YOUR TASK: Transcribe exactly the lines that fall between the one holding "t).i = s.i := rfl" and the one holding "s.cycles + t := rfl", inclusive, from the entries below.

(Stored data entries)

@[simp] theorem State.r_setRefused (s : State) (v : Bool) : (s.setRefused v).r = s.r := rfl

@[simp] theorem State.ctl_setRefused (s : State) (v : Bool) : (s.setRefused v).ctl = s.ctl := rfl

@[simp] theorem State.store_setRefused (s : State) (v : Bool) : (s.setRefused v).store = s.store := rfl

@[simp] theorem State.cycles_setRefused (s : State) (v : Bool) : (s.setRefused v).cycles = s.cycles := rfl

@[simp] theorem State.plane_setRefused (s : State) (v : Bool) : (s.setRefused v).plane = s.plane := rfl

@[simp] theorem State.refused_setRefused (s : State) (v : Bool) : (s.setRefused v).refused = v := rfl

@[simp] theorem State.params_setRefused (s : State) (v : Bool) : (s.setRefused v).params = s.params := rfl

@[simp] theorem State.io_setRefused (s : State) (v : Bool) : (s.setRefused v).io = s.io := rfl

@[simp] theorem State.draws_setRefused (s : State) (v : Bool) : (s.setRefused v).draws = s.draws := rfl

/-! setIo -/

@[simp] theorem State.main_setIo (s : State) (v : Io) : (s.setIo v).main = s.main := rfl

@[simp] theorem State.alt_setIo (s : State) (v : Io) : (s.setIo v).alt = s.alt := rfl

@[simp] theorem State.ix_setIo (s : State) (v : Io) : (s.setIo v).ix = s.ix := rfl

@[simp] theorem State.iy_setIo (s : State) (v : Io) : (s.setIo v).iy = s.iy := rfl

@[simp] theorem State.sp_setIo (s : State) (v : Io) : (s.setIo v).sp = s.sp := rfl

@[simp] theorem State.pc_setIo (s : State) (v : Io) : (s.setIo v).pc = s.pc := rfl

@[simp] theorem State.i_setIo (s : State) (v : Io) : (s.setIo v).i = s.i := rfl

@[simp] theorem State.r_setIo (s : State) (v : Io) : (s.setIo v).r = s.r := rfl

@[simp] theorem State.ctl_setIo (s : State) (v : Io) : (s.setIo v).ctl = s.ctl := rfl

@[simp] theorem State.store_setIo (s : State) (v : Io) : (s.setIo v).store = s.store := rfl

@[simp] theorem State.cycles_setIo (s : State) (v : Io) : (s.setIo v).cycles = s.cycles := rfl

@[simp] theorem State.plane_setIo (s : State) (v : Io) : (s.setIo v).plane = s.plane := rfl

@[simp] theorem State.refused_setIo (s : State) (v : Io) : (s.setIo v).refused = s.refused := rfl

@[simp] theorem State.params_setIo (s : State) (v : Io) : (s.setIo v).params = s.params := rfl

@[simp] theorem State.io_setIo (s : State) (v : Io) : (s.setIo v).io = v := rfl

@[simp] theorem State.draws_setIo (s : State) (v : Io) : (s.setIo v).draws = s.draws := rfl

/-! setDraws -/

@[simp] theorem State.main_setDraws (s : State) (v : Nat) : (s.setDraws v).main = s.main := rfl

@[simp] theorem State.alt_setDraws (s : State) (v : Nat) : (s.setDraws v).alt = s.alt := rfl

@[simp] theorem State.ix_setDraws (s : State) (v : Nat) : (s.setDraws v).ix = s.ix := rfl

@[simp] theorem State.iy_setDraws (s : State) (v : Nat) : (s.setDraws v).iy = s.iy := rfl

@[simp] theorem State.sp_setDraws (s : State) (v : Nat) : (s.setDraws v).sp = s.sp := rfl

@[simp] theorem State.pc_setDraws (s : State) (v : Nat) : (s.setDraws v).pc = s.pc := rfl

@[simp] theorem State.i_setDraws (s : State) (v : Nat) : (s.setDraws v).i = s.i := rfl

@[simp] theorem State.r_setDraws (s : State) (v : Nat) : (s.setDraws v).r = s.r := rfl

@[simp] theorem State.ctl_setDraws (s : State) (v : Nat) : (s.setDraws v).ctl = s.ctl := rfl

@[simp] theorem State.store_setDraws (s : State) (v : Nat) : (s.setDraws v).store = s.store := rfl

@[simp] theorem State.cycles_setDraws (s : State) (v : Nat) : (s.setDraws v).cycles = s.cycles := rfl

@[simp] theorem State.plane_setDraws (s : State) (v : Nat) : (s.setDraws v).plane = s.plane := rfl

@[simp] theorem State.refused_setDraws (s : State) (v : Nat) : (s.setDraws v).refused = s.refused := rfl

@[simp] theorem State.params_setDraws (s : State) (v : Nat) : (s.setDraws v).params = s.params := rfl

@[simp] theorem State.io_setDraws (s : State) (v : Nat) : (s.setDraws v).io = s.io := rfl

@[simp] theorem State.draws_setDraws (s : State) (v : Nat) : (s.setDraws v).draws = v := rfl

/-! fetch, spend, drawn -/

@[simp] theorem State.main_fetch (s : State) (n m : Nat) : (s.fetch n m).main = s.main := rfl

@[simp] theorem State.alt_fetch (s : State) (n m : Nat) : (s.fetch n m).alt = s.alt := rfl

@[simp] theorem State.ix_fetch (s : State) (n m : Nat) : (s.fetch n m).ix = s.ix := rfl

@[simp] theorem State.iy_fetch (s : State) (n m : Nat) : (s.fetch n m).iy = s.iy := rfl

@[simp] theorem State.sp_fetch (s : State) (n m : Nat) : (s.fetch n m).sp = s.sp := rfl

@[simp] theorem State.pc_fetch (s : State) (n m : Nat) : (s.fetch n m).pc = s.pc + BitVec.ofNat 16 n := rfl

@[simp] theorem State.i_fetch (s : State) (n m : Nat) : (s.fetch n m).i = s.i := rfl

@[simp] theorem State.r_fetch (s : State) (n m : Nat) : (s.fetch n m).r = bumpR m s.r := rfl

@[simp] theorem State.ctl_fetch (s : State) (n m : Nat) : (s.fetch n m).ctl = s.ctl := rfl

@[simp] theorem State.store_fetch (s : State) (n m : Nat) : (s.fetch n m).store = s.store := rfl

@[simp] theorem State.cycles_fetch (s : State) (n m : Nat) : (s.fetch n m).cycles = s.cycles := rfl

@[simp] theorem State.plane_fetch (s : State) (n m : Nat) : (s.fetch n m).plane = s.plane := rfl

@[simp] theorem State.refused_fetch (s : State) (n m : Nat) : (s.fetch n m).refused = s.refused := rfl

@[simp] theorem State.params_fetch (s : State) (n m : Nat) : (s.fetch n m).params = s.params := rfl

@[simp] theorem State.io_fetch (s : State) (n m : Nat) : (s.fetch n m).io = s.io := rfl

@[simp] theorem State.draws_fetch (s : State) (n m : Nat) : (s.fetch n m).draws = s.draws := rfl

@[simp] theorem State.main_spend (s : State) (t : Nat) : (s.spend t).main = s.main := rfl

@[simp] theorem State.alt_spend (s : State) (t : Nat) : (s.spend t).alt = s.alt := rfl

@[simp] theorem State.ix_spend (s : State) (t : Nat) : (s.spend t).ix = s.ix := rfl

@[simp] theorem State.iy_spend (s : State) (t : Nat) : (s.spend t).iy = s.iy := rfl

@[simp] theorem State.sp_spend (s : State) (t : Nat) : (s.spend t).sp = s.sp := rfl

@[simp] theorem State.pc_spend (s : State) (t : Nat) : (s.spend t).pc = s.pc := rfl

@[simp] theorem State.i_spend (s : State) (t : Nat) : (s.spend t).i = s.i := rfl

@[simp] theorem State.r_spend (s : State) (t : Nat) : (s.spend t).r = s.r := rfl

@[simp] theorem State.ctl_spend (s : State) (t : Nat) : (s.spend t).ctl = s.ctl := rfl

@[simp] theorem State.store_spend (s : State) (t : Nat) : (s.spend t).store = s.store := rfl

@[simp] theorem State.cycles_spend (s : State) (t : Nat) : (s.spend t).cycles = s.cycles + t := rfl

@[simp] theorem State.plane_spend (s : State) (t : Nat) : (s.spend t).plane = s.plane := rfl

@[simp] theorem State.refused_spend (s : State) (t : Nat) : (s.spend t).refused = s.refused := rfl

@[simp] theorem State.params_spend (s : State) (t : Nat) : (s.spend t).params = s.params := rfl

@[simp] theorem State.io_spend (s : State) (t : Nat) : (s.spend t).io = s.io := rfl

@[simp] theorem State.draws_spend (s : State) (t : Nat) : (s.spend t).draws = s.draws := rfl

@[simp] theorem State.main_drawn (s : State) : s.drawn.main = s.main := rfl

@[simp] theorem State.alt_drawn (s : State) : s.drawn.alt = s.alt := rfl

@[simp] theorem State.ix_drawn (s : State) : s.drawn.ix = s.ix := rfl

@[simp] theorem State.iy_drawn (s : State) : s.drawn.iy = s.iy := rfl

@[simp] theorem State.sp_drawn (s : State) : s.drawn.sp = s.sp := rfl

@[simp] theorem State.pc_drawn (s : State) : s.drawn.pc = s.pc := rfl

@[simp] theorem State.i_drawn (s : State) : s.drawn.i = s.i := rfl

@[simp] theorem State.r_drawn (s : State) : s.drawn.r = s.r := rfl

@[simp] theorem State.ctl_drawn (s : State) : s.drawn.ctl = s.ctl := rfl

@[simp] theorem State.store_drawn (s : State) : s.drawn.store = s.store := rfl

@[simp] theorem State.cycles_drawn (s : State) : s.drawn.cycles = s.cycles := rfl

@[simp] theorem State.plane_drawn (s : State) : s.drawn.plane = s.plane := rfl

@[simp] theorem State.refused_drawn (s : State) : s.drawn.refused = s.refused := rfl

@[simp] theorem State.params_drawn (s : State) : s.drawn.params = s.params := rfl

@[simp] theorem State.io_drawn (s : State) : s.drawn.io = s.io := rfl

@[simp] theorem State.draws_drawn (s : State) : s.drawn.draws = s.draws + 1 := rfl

RESPONSE AREA:
@[simp] theorem State.i_spend (s : State) (t : Nat) : (s.spend t).i = s.i := rfl

@[simp] theorem State.r_spend (s : State) (t : Nat) : (s.spend t).r = s.r := rfl

@[simp] theorem State.ctl_spend (s : State) (t : Nat) : (s.spend t).ctl = s.ctl := rfl

@[simp] theorem State.store_spend (s : State) (t : Nat) : (s.spend t).store = s.store := rfl

@[simp] theorem State.cycles_spend (s : State) (t : Nat) : (s.spend t).cycles = s.cycles + t := rfl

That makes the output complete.